_Problem to solve_
Among the entries below, find the lines with "records" and copy them.

_Provided data_
★ ★ ★ ★ ★ ★ ★

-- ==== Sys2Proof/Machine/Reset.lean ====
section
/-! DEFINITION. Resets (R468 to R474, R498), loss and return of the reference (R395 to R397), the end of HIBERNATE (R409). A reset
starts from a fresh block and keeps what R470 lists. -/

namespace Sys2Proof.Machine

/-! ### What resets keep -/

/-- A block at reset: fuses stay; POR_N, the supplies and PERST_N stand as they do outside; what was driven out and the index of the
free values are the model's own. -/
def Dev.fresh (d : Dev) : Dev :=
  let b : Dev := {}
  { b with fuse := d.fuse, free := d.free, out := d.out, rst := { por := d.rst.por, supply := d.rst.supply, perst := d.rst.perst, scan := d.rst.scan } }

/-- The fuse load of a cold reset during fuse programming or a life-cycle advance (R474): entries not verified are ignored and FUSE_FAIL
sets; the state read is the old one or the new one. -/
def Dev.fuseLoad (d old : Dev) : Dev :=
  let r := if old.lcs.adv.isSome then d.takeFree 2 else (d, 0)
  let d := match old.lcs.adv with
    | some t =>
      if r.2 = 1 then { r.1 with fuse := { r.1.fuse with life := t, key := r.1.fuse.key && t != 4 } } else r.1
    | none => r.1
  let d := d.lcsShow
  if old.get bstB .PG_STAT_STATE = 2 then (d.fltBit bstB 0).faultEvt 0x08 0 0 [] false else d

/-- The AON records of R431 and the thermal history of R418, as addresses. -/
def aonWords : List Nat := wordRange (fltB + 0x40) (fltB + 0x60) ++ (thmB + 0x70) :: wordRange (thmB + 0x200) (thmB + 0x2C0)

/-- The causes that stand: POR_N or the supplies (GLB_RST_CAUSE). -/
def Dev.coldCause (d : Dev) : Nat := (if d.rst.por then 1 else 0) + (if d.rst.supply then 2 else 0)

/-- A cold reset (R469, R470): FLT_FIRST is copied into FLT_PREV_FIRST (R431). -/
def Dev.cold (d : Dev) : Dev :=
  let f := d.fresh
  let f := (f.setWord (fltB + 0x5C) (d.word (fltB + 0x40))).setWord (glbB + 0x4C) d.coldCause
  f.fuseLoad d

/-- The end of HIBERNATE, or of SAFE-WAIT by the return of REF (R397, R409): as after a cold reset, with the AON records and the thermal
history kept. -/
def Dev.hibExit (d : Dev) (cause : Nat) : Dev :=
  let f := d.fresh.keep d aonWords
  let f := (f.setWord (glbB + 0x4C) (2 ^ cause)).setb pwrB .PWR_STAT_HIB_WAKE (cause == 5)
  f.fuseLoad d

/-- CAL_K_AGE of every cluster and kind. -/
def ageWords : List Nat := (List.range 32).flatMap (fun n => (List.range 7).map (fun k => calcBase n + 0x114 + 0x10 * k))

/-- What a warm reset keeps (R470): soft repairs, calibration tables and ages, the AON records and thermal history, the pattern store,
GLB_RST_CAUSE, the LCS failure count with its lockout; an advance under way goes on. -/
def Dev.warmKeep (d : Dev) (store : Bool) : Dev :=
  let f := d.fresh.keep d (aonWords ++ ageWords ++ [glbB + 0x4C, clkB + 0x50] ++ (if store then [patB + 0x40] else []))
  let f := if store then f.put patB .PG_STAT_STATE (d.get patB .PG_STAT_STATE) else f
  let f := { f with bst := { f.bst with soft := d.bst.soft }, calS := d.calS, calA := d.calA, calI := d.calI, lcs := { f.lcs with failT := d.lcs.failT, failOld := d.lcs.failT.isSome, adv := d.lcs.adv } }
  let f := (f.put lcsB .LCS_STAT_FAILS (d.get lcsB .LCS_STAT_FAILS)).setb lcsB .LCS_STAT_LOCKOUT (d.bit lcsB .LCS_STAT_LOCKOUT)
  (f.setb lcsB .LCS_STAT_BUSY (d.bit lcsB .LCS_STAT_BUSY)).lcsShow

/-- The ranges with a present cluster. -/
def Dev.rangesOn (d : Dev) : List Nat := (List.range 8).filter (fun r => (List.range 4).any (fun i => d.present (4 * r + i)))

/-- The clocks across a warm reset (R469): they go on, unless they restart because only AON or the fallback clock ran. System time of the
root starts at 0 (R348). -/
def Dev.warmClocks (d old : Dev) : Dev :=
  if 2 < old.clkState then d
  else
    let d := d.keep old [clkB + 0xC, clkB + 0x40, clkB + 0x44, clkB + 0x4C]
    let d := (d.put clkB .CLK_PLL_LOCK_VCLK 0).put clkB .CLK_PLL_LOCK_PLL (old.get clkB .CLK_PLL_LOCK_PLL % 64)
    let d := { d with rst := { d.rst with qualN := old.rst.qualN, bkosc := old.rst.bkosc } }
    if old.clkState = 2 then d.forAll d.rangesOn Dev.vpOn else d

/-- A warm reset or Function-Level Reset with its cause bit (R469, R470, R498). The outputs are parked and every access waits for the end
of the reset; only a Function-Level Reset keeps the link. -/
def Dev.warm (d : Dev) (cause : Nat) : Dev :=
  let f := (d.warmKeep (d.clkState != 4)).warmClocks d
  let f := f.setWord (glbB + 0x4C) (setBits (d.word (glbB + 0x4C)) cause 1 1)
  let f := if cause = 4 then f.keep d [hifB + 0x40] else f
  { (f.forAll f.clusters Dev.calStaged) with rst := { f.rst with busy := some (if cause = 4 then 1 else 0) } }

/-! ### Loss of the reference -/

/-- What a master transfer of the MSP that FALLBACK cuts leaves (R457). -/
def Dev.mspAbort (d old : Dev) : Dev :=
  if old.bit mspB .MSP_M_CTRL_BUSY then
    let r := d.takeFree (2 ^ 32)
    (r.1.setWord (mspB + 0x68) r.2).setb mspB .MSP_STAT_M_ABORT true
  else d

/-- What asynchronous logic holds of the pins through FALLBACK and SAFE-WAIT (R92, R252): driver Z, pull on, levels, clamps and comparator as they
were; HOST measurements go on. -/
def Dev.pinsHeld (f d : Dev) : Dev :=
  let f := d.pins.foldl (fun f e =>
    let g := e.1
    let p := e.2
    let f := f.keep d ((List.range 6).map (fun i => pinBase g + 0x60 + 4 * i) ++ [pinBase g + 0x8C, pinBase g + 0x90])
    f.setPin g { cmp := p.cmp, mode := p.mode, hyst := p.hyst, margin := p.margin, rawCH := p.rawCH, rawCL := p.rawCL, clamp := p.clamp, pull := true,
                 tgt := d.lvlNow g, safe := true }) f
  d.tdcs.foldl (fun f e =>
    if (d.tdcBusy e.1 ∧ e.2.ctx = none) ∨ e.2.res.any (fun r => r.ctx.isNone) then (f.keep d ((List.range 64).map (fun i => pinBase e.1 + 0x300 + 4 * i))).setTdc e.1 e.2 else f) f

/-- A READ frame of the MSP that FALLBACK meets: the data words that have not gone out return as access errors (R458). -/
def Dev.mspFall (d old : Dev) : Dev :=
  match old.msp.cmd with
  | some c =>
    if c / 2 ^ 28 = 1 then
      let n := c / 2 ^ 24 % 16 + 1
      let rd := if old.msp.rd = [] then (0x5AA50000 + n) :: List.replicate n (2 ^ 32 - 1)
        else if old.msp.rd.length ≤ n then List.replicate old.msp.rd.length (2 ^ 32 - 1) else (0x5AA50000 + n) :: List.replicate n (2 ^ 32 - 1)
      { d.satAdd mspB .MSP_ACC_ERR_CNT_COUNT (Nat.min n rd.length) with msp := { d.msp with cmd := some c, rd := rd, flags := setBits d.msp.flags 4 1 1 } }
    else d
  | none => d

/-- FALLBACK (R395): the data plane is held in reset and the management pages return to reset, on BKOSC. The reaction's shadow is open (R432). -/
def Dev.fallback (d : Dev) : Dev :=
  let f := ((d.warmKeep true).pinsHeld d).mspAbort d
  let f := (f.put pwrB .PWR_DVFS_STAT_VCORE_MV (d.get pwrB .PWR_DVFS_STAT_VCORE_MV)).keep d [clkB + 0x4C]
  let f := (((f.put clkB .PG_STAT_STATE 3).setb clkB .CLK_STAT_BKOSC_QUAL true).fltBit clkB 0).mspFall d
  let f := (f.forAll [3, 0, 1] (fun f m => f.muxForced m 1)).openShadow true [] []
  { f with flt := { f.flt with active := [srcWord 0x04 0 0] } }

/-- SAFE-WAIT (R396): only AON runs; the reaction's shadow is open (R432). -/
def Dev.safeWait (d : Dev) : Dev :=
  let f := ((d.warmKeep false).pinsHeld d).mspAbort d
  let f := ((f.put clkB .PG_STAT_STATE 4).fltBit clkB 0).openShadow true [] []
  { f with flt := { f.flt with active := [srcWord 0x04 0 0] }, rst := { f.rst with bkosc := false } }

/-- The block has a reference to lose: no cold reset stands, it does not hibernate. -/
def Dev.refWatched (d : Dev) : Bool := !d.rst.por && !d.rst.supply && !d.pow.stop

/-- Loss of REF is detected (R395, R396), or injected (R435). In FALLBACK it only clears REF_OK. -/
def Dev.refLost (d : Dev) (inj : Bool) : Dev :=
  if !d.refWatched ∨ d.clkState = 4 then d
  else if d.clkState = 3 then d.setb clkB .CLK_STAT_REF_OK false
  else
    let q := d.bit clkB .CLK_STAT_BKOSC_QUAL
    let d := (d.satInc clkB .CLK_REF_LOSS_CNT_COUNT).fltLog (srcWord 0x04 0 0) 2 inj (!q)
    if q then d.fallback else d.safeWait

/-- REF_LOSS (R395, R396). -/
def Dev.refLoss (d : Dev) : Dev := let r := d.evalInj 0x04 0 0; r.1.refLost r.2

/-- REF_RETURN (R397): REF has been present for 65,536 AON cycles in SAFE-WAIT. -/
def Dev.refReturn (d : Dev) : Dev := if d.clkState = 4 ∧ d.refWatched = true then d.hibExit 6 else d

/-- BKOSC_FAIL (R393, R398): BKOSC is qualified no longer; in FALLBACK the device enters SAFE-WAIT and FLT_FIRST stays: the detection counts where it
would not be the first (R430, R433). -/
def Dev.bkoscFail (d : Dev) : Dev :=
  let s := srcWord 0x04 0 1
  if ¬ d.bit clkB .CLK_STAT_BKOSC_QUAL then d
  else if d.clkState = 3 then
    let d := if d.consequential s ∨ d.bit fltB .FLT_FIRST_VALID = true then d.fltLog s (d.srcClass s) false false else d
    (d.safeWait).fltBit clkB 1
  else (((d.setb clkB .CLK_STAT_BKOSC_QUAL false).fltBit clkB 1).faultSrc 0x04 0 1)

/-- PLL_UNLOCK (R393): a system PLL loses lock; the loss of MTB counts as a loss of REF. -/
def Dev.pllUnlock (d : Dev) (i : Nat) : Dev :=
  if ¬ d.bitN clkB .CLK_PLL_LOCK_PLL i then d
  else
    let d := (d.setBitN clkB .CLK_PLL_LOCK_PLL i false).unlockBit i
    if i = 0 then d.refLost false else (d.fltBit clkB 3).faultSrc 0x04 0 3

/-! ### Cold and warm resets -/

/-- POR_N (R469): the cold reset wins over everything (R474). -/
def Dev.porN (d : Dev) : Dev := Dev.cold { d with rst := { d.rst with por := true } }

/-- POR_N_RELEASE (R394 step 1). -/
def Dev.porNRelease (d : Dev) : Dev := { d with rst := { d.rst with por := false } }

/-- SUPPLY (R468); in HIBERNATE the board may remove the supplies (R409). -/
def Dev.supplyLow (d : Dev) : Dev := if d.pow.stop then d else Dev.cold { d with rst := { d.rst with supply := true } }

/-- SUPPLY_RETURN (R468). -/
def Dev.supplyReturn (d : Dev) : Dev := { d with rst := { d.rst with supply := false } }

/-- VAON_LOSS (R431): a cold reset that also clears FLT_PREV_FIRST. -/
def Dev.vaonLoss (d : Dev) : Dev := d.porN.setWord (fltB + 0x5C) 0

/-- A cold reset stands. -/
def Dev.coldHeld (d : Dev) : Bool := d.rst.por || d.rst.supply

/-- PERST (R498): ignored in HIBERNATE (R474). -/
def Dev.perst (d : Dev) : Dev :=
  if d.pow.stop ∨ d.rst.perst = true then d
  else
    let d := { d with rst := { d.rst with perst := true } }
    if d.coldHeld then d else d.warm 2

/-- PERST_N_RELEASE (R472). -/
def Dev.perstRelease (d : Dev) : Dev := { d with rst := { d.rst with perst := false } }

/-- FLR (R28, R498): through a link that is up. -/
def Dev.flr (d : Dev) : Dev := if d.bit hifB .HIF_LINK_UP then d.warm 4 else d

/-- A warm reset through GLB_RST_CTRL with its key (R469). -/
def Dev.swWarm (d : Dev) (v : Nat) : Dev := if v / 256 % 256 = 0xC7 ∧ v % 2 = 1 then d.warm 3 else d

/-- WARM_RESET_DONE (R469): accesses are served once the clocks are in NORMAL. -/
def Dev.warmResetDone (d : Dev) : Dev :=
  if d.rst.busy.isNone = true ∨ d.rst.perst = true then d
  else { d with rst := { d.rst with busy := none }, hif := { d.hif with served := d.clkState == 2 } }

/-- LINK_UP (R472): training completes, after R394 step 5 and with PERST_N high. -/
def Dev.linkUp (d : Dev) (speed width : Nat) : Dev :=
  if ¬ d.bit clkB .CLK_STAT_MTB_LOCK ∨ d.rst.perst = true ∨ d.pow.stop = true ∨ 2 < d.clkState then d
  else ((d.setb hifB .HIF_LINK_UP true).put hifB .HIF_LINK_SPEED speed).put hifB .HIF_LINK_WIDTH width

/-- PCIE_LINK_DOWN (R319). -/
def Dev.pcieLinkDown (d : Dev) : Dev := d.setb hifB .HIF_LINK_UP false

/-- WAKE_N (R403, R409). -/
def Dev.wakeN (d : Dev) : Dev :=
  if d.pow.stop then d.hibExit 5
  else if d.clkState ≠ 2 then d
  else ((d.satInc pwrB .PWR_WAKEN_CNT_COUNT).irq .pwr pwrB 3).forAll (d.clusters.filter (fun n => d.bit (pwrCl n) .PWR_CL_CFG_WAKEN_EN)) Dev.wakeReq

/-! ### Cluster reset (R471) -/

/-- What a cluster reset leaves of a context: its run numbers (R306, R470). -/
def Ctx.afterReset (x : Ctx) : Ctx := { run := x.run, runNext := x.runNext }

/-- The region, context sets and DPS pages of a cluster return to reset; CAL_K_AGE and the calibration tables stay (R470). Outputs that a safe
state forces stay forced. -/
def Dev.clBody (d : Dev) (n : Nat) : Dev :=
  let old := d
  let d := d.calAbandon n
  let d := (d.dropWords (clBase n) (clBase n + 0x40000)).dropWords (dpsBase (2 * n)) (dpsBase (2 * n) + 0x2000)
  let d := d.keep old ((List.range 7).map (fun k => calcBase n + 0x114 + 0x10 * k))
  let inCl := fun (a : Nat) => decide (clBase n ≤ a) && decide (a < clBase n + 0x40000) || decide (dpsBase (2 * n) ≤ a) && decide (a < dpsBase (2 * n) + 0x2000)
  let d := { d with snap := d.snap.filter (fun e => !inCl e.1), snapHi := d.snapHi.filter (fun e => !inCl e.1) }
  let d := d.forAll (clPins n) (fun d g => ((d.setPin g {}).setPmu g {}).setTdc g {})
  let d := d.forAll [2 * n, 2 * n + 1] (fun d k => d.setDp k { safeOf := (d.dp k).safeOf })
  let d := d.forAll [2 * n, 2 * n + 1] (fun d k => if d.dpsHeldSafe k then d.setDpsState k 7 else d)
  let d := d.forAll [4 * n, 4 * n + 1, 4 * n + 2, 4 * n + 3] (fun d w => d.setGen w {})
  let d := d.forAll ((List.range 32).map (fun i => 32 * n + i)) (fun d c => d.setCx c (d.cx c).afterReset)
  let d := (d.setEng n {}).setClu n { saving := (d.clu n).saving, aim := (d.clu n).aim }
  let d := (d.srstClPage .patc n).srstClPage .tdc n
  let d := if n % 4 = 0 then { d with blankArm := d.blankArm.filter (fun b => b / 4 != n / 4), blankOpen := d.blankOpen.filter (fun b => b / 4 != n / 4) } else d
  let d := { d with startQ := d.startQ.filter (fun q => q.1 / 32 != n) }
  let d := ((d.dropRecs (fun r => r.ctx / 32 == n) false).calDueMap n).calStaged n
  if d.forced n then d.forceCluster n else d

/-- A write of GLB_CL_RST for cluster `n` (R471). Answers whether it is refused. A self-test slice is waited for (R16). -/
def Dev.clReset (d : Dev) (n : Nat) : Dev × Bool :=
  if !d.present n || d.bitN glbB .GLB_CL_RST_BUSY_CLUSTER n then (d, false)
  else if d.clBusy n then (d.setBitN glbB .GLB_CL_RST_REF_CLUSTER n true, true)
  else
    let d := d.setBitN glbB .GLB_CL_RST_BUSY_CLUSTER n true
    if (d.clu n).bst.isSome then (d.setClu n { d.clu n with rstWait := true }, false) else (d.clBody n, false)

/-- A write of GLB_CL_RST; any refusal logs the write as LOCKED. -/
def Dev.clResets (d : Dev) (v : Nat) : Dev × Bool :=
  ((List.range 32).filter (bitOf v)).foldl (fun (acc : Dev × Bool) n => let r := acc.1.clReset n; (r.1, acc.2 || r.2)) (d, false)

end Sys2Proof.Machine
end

★ ★ ★ ★ ★ ★ ★

_Solution_
/-- The AON records of R431 and the thermal history of R418, as addresses. -/
/-- The end of HIBERNATE, or of SAFE-WAIT by the return of REF (R397, R409): as after a cold reset, with the AON records and the thermal
/-- What a warm reset keeps (R470): soft repairs, calibration tables and ages, the AON records and thermal history, the pattern store,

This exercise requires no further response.